Не сказать, чтобы они не догадывались. Или не искали. Очень может быть, вредного грызуна хотели прихлопнуть. Да только крысы всегда бегут с корабля первыми. Мелькнула голым хвостом, нырнула в вир — ищи ее.
— А тот бывший законник… про него никто особенно и не слышал. Говорили — мелькал тут и там: путешествовал, торговал, чем только не занимался. Только как-то так вышло, что докатился до Гильдии Чистых Рук. Ничего серьёзного, наёмник четвертого ранга, делец. Работал с контрабандой, посредником служил… всякое. А потом как-то одна милая женщина из таверны сказала ему: «Уходил бы ты. Ты же еще, вроде, не совсем конченый». Вот он и подумал, остолоп такой, — а ну, как правда не совсем? И схватился за первую попавшуюся работу — услышал, что в питомнике постоянно нужны рабочие. Готов был взяться за что угодно, хоть и навоз из-под яприлей выгребать, только вот Арделл сказала, что ее другое интересует. Так что можно сказать — тоже… подарила шанс.
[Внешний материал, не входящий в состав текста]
-- ==== Sys2Proof/Laws/Writes.lean ====
section
/-!
SUPPORT. What the shared operations may write at all. `Writes I J s t` says that `t` came from `s` by writes of the parts of
the state, ports changed only in ways that keep `I`, the Yield Unit only in ways that keep `J`; the map, the map state, the
Time Base and the queue are not written. One lemma per shared operation; an invariant of ports or of the Yield Unit, and what
is never written, then follow once for all of them.
-/
namespace Sys2Proof.Machine
open Sys2Proof

/-- Writes of the parts of the state. -/
inductive Writes (I : Port → Prop) (J : YieldUnit → Prop) : State → State → Prop where
  | refl (s : State) : Writes I J s s
  | port {s t : State} (p : PortId) (f : Port → Port) (h : Writes I J s t) (k : I (t.port p) → I (f (t.port p))) :
      Writes I J s (t.modPort p f)
  | ports {s t : State} (f : PortId → Port → Port) (h : Writes I J s t) (k : ∀ p, I (t.port p) → I (f p (t.port p))) :
      Writes I J s (t.mapPorts f)
  | record {s t : State} (b : BufId) (f : Record → Record) (h : Writes I J s t) : Writes I J s (t.modRecord b f)
  | records {s t : State} (f : Record → Record) (h : Writes I J s t) :
      Writes I J s { t with records := t.records.map f }
  | pool {s t : State} (q : PoolId) (f : PoolState → PoolState) (h : Writes I J s t) : Writes I J s (t.modPool q f)
  | pools {s t : State} (f : PoolState → PoolState) (h : Writes I J s t) : Writes I J s { t with pools := t.pools.map f }
  | yields {s t : State} (f : YieldUnit → YieldUnit) (h : Writes I J s t) (k : J t.yields → J (f t.yields)) :
      Writes I J s (t.modYields f)
  | mover {s t : State} (f : Mover → Mover) (h : Writes I J s t) : Writes I J s (t.modMover f)
  | dest {s t : State} (l : List DestReservation) (h : Writes I J s t) : Writes I J s { t with destRes := l }
  | count {s t : State} (n : Nat) (h : Writes I J s t) : Writes I J s { t with freeCount := n }

variable {I : Port → Prop} {J : YieldUnit → Prop} {s t : State}

/-! ### What follows from it -/

/-- A property of one port outlasts the writes. -/
theorem Writes.keepsPort (h : Writes I J s t) (i : PortId) (hs : I (s.port i)) : I (t.port i) := by
  induction h with
  | refl => exact hs
  | port p f _ k ih =>
    rw [State.modPort_port]
    split
    · subst i
      exact k ih
    · exact ih
  | ports f _ k ih =>
    rw [State.mapPorts_port]
    exact k i ih
  | record _ _ _ ih => exact ih
  | records _ _ ih => exact ih
  | pool _ _ _ ih => exact ih
  | pools _ _ ih => exact ih
  | yields _ _ _ ih => exact ih
  | mover _ _ ih => exact ih
  | dest _ _ ih => exact ih
  | count _ _ ih => exact ih

/-- A property of every port outlasts the writes. -/
theorem Writes.keepsPorts (h : Writes I J s t) (hs : ∀ p, I (s.port p)) : ∀ p, I (t.port p) :=
  fun p => h.keepsPort p (hs p)

/-- A property of the Yield Unit outlasts the writes. -/
theorem Writes.keepsYields (h : Writes I J s t) (hs : J s.yields) : J t.yields := by
  induction h with
  | refl => exact hs
  | yields _ _ k ih => exact k ih
  | port _ _ _ _ ih => exact ih
  | ports _ _ _ ih => exact ih
  | record _ _ _ ih => exact ih
  | records _ _ ih => exact ih
  | pool _ _ _ ih => exact ih
  | pools _ _ ih => exact ih
  | mover _ _ ih => exact ih
  | dest _ _ ih => exact ih
  | count _ _ ih => exact ih

/-- The map, its state and reason, the Time Base, the queue and the numbers of records and pools. -/
def State.fixedPart (s : State) : MapState × FailReason × Option CustodyMap × Nat × List Instr × Nat × Nat :=
  (s.mapState, s.reason, s.map, s.now, s.pending, s.records.length, s.pools.length)

theorem Writes.fixedPart (h : Writes I J s t) : t.fixedPart = s.fixedPart := by
  induction h with
  | refl => rfl
  | port _ _ _ _ ih => exact ih
  | ports _ _ _ ih => exact ih
  | record b f _ ih => rw [← ih]; simp [State.fixedPart]
  | records f _ ih => rw [← ih]; simp [State.fixedPart]
  | pool q f _ ih => rw [← ih]; simp [State.fixedPart]
  | pools f _ ih => rw [← ih]; simp [State.fixedPart]
  | yields _ _ _ ih => exact ih
  | mover _ _ ih => exact ih
  | dest _ _ ih => exact ih
  | count _ _ ih => exact ih
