-- ==== Sys2Proof/Laws/Quiet.lean ====
section
/-!
SUPPORT. A port that is not ACTIVE stays quiet: the lemmas, one operation each, behind `keptQuiet`.
-/
namespace Sys2Proof.Machine
open Sys2Proof

theorem Port.quiet_present {P : Port} (h : P.quiet) (a) : P.cmdPresent a = P := by
  unfold Port.cmdPresent
  rw [if_neg]; simp [CmdProc.mayLoad, h.2.1]

theorem Port.quiet_arrPresent {P : Port} (h : P.quiet) (a) : P.arrPresent a = P := by
  unfold Port.arrPresent
  rw [if_neg]; simp [Port.arrMayLoad, h.2.2.2.2.2.2.2.1]

theorem Port.quiet_of (P R : Port) (h : P.quiet) (hs : R.slots = P.slots) (hc : R.cmd = P.cmd) (ha : R.arr = P.arr) : R.quiet := by
  unfold Port.quiet at *; rw [hs, hc, ha]; exact h

theorem Port.quietUnlessActive_of (P R : Port) (h : Port.quietUnlessActive P) (hp : R.state = P.state) (hs : R.slots = P.slots) (hc : R.cmd = P.cmd) (ha : R.arr = P.arr) : Port.quietUnlessActive R :=
  fun k => Port.quiet_of P R (h (by rw [← hp]; exact k)) hs hc ha

/-- quiet with another outstanding list -/
theorem Port.quiet_out (P R : Port) (h : P.quiet) (hs : R.slots = P.slots) (hc : R.cmd = { P.cmd with outstanding := R.cmd.outstanding, next := R.cmd.next }) (ho : R.cmd.outstanding.all CmdRec.lost = true) (ha : R.arr = P.arr) : R.quiet := by
  obtain ⟨h1, h2, h3, h4, h5, h6, h7, h8⟩ := h
  refine ⟨by rw [hs]; exact h1, by rw [hc]; exact h2, by rw [hc]; exact h3, by rw [hc]; exact h4, by rw [hc]; exact h5, by rw [hc]; exact h6, ho, by rw [ha]; exact h8⟩

theorem Port.quiet_advance {P : Port} (h : P.cmd.state = .stopped) : P.cmdAdvance = P := by
  unfold Port.cmdAdvance; rw [h]

theorem Port.quiet_slots {P : Port} (h : P.quiet) (k) : P.slots.get k = none := by rw [h.1]; simp

theorem CmdRec.lost_discard {r : CmdRec} (h : r.lost = true) : r.discard = true := by
  simp only [CmdRec.lost, Bool.and_eq_true] at h; exact h.2

theorem CmdRec.lost_accept (l : List CmdRec) (h : l.all CmdRec.lost = true) : (acceptFirst l).all CmdRec.lost = true := by
  induction l with
  | nil => rfl
  | cons r l ih =>
    simp only [List.all_cons, Bool.and_eq_true] at h
    unfold acceptFirst
    split
    · simp only [List.all_cons, Bool.and_eq_true]
      refine ⟨?_, h.2⟩
      have := CmdRec.lost_discard h.1
      simp [CmdRec.lost, CmdRec.notEnded, this]
    · simp only [List.all_cons, Bool.and_eq_true]; exact ⟨h.1, ih h.2⟩

theorem CmdRec.lost_mark (l : List CmdRec) : (markNotEnded (l.filter CmdRec.notEnded)).all CmdRec.lost = true := by
  simp only [markNotEnded, List.all_map, List.all_eq_true]
  intro r hr
  have := (List.mem_filter.mp hr).2
  simp only [Function.comp, this, if_true]
  have h2 : ({ r with discard := true } : CmdRec).notEnded = true := this
  simp [CmdRec.lost, h2]

theorem Port.quietUnlessActive_cmd (P : Port) (h : Port.quietUnlessActive P) (b : CmdProc → Addr) (z n : CmdProc → Nat) :
    Port.quietUnlessActive (P.modCmd (fun c => { c with base := b c, size := z c, next := n c })) :=
  fun k => by
    obtain ⟨h1, h2, h3, h4, h5, h6, h7, h8⟩ := h k
    exact ⟨h1, h2, h3, h4, h5, h6, h7, h8⟩

theorem Port.quietUnlessActive_arr (P : Port) (h : Port.quietUnlessActive P) (b : ArrProc → Addr) (z n : ArrProc → Nat) :
    Port.quietUnlessActive (P.modArr (fun c => { c with base := b c, size := z c, next := n c })) := by
  intro k
  obtain ⟨h1, h2, h3, h4, h5, h6, h7, h8, h9, h10, h11, h12, h13⟩ := h k
  exact ⟨h1, h2, h3, h4, h5, h6, h7, h8, h9, h10, h11, h12, h13⟩

theorem Port.quietUnlessActive_high (w : Word) (P : Port) (h : Port.quietUnlessActive P) : Port.quietUnlessActive (P.writeHigh w) := by
  have hh : Port.quietUnlessActive (P.writeCringHi (w.extractLsb' 0 8)) := by
    unfold Port.writeCringHi
    split
    · exact h
    · split
      · exact Port.quietUnlessActive_cmd P h (fun c => ringBaseHi c.base (w.extractLsb' 0 8)) (fun c => c.size) (fun _ => 0)
      · exact Port.quietUnlessActive_of P _ h rfl rfl rfl rfl
  unfold Port.writeHigh
  generalize P.writeCringHi (w.extractLsb' 0 8) = R at hh
  unfold Port.writeAringHi
  split
  · exact hh
  · split
    · exact Port.quietUnlessActive_arr R hh (fun c => ringBaseHi c.base (w.extractLsb' 16 8)) (fun c => c.size) (fun _ => 0)
    · exact Port.quietUnlessActive_of R _ hh rfl rfl rfl rfl

theorem Port.quiet_free (k) (P : Port) (h : P.quiet) : (P.setSlot k none).quiet := by
  obtain ⟨h1, h2⟩ := h
  refine ⟨?_, h2⟩
  show P.slots.set k none = _
  rw [h1]; fin_cases k <;> rfl

theorem Port.quiet_loadnone (k) (P : Port) (h : P.quiet) : ((P.setSlot k none).modCmd (fun c => { c with load := none })).quiet := by
  obtain ⟨h1, h2, h3, h4, h5⟩ := Port.quiet_free k P h
  exact ⟨h1, h2, h3, rfl, h5⟩

theorem Port.quiet_removed (k) (P : Port) (h : P.quiet) : ((P.setSlot k none).modCmd (fun c => { c with outstanding := removeFirst (CmdRec.isIssued k) c.outstanding })).quiet := by
  refine Port.quiet_out _ _ (Port.quiet_free k P h) rfl rfl ?_ rfl
  show (removeFirst _ P.cmd.outstanding).all _ = true
  unfold removeFirst
  split
  · rename_i hr; exact (extractFirst_all hr h.2.2.2.2.2.2.1).1
  · exact h.2.2.2.2.2.2.1

theorem Port.keepsQuiet_inbox : ∀ f P, Port.quietUnlessActive P → Port.quietUnlessActive (P.modInbox f) := by
  intro f P h; exact Port.quietUnlessActive_of P _ h rfl rfl rfl rfl

theorem Port.keepsQuiet_present : ∀ P, Port.quietUnlessActive P → Port.quietUnlessActive (P.arrPresent false) := by
  intro P h k
  have k' : P.state ≠ .active := by simpa using k
  rw [Port.quiet_arrPresent (h k')]; exact h k'

theorem Port.keepsQuiet_raise : ∀ e P, Port.quietUnlessActive P → Port.quietUnlessActive (P.raise e) := by
  intro e P h; exact Port.quietUnlessActive_of P _ h rfl rfl rfl rfl

theorem Port.keepsQuiet_ended : ∀ sel res P, Port.quietUnlessActive P → Port.quietUnlessActive (P.endCommand sel res) := by
  intro sel res P h k
  have k' : P.state ≠ .active := by simpa using k
  have hq := h k'
  unfold Port.endCommand
  split
  · exact hq
  · rename_i r rest hr
    obtain ⟨ha, hx⟩ := extractFirst_all hr hq.2.2.2.2.2.2.1
    rw [if_pos (CmdRec.lost_discard hx)]
    have : Port.quiet ((P.modCmd (fun c => { c with outstanding := rest })).countDiscard) := Port.quiet_out P _ hq rfl rfl ha rfl
    unfold Port.cmdAdvance
    rw [show ((P.modCmd (fun c => { c with outstanding := rest })).countDiscard).cmd.state = .stopped from hq.2.1]
    exact this

theorem Port.keepsQuiet_accepted : ∀ P, Port.quietUnlessActive P → Port.quietUnlessActive (P.modCmd (fun c => { c with outstanding := acceptFirst c.outstanding })) := by
  intro P h k
  exact Port.quiet_out P _ (h k) rfl rfl (CmdRec.lost_accept _ (h k).2.2.2.2.2.2.1) rfl

theorem Port.keepsQuiet_fence : ∀ P, Port.quietUnlessActive P → Port.quietUnlessActive P.fence := by
  intro P _ _
  refine ⟨?_, ?_, ?_, ?_, ?_, ?_, ?_, ?_, ?_, ?_, ?_, ?_, ?_⟩ <;> first | (simp [Port.fence, Port.arrShut, Port.cmdShut, Port.modInbox, Port.modArr, ArrProc.shut, Port.clearSlots]; done) | (simp only [Port.fence, Port.arrShut, Port.cmdShut, Port.modInbox, Port.modArr, Port.countDiscards_cmd]; exact CmdRec.lost_mark _)

theorem Port.keepsQuiet_reset : ∀ P, Port.quietUnlessActive P → Port.quietUnlessActive P.doReset := by
  intro P _ _
  refine ⟨?_, ?_, ?_, ?_, ?_, ?_, ?_, ?_, ?_, ?_, ?_, ?_, ?_⟩ <;> first | (simp [Port.doReset, Port.arrShut, Port.cmdShut, Port.modInbox, Port.modArr, ArrProc.shut]; done) | (simp only [Port.doReset, Port.arrShut, Port.cmdShut, Port.modInbox, Port.modArr, Port.countDiscards_cmd]; exact CmdRec.lost_mark _)

theorem Port.keepsQuiet_fault : ∀ f P, Port.quietUnlessActive P → Port.quietUnlessActive { P with fault := f } := by
  intro f P h; exact Port.quietUnlessActive_of P _ h rfl rfl rfl rfl
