/-! ## The invariants -/

/-- RecordsAndRegistersAreLaidOut: the last buffer id, a move's reason, and a snapshot. -/
theorem test_layout_cases : (4095 : BufId) < 4096 ∧ (Detail.move .noLanding) ≠ .zero ∧
    ((ready false).record 0).snapshot = { state := .free, holder := none, readers := [], gen := 0, length := 0 } ∧
    ((ready false).port 0).inbox.urgent.length < 512 ∧ ((ready false).port 0).inbox.routine.length < 512 ∧
    ((ready false).port 0).inbox.reserved < 512 := by decide

/-- FAULT with the upper bits of an address, with the source mark, and with the count of discards; INBOX with an item and two reservations. -/
theorem test_fault_and_inbox : ((ready false).modPort 0 (Port.recordFault .fetchError 0xA512345678)).windowRead 0 0x28 = some 0xA5000104 ∧
    ((ready false).modPort 0 (Port.recordUnsolicited .data 7)).windowRead 0 0x28 =
      some 0x0000011A ∧
    ((ready false).modPort 0 Port.countDiscard).windowRead 0 0x28 = some 0x00010000 ∧
    ((ready false).modPort 0 (Port.modInbox (fun x => { x with routine := [item .revoked false], reservations :=
      [{ kind := .lend, buf := 0 }] }))).windowRead 0 0x30 = some 0x00200400 := by decide

/-- PortResetLeavesThePortDown: either row; the word written to CONTROL with RESET set. -/
theorem test_port_reset_rows : ctlReset 0x2 = true ∧ (ready true).active 0 = true ∧
    (match exec (.controlReset 0 0x2) (ready true) with
      | .next t => !t.active 0 && t.active 1
      | _ => false) = true := by decide

/-- PortResetLeavesThePortDown, what becomes of port 0's inbox: no record concerns it; it reads buffer 0; and the LEASE item of buffer 0 is being
delivered while port 1's RECALL waits on it. -/
theorem test_port_reset_inbox : (ready true).yields.asksFor 0 = [] ∧ (∀ x, (ready true).mover.reqOn 0 x = none) ∧ (ready true).moverAtRest ∧
    ((ready true).port 0).inbox.delivering = none ∧ (∀ x, ((ready true).record x).apartFrom 0) ∧
    (∀ x, x ≠ 0 → (((ready true).setCustody 0 (readBy0 false)).record x).apartFrom 0) ∧
    ((leasing true).port 0).inbox.delivering = some (.urgent, item .lease true) ∧ (leasing true).moverAtRest ∧
    ((leasing true).record 0).custody = .owned (leasedTo0 (.recallViews true)) ∧ (∀ x, ((leasing true).record x).apartFrom 0) := by
  refine ⟨by decide, by decide, ⟨by decide, by decide⟩, by decide, ?_, ?_, by decide, ⟨by decide, by decide⟩, by decide, ?_⟩
  · rintro (_ | _ | _ | _ | x) <;> trivial
  · rintro (_ | _ | _ | _ | x) h <;> first | exact absurd rfl h | trivial
  · rintro (_ | _ | _ | _ | x) <;> first | exact ⟨by decide, rfl⟩ | trivial

/-- The invariants that every step keeps hold in the part with its map READY, from which a step on an empty queue goes on. -/
theorem test_invariants_met : (ready false).yields.tagsShared ∧ (ready false).quietPorts ∧ (ready false).processesLegal ∧
    (ready false).mapAgrees ∧ (ready false).moverAtRest ∧ (ready false).mapState = .ready ∧ (ready false).pending.head? ≠ some .deviceReset ∧
    step (ready false) = .next (ready false).tick := by
  refine ⟨List.Perm.refl _, ?_, ?_, ⟨fun _ => ⟨theMap false .rotating, rfl, rfl, rfl⟩, fun h => absurd rfl h⟩, ⟨by decide, by decide⟩, rfl, by decide,
    rfl⟩
  · intro p h
    fin_cases p <;> exact absurd rfl h
  · intro p
    have e : ((ready false).port p).cmd = .reset ∧ ((ready false).port p).arr = .reset := by fin_cases p <;> exact ⟨rfl, rfl⟩
    rw [e.1, e.2]
    exact ⟨⟨by decide, by decide, by decide, by decide, by decide, fun l h => by cases h⟩, by decide, by decide, by decide, by decide⟩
Крыса внутри прослезилась. Растроганно смахивала длинным хвостом с мордочки мутноватые слезинки. Визгливо всхлипывала: мне самому захотелось себя погладить по головке после этой трогательной истории. Неприкаянный обиженный страдашечка — всякому захочется приютить на груди…
Кстати, на такой груди я очень не прочь бы приютиться.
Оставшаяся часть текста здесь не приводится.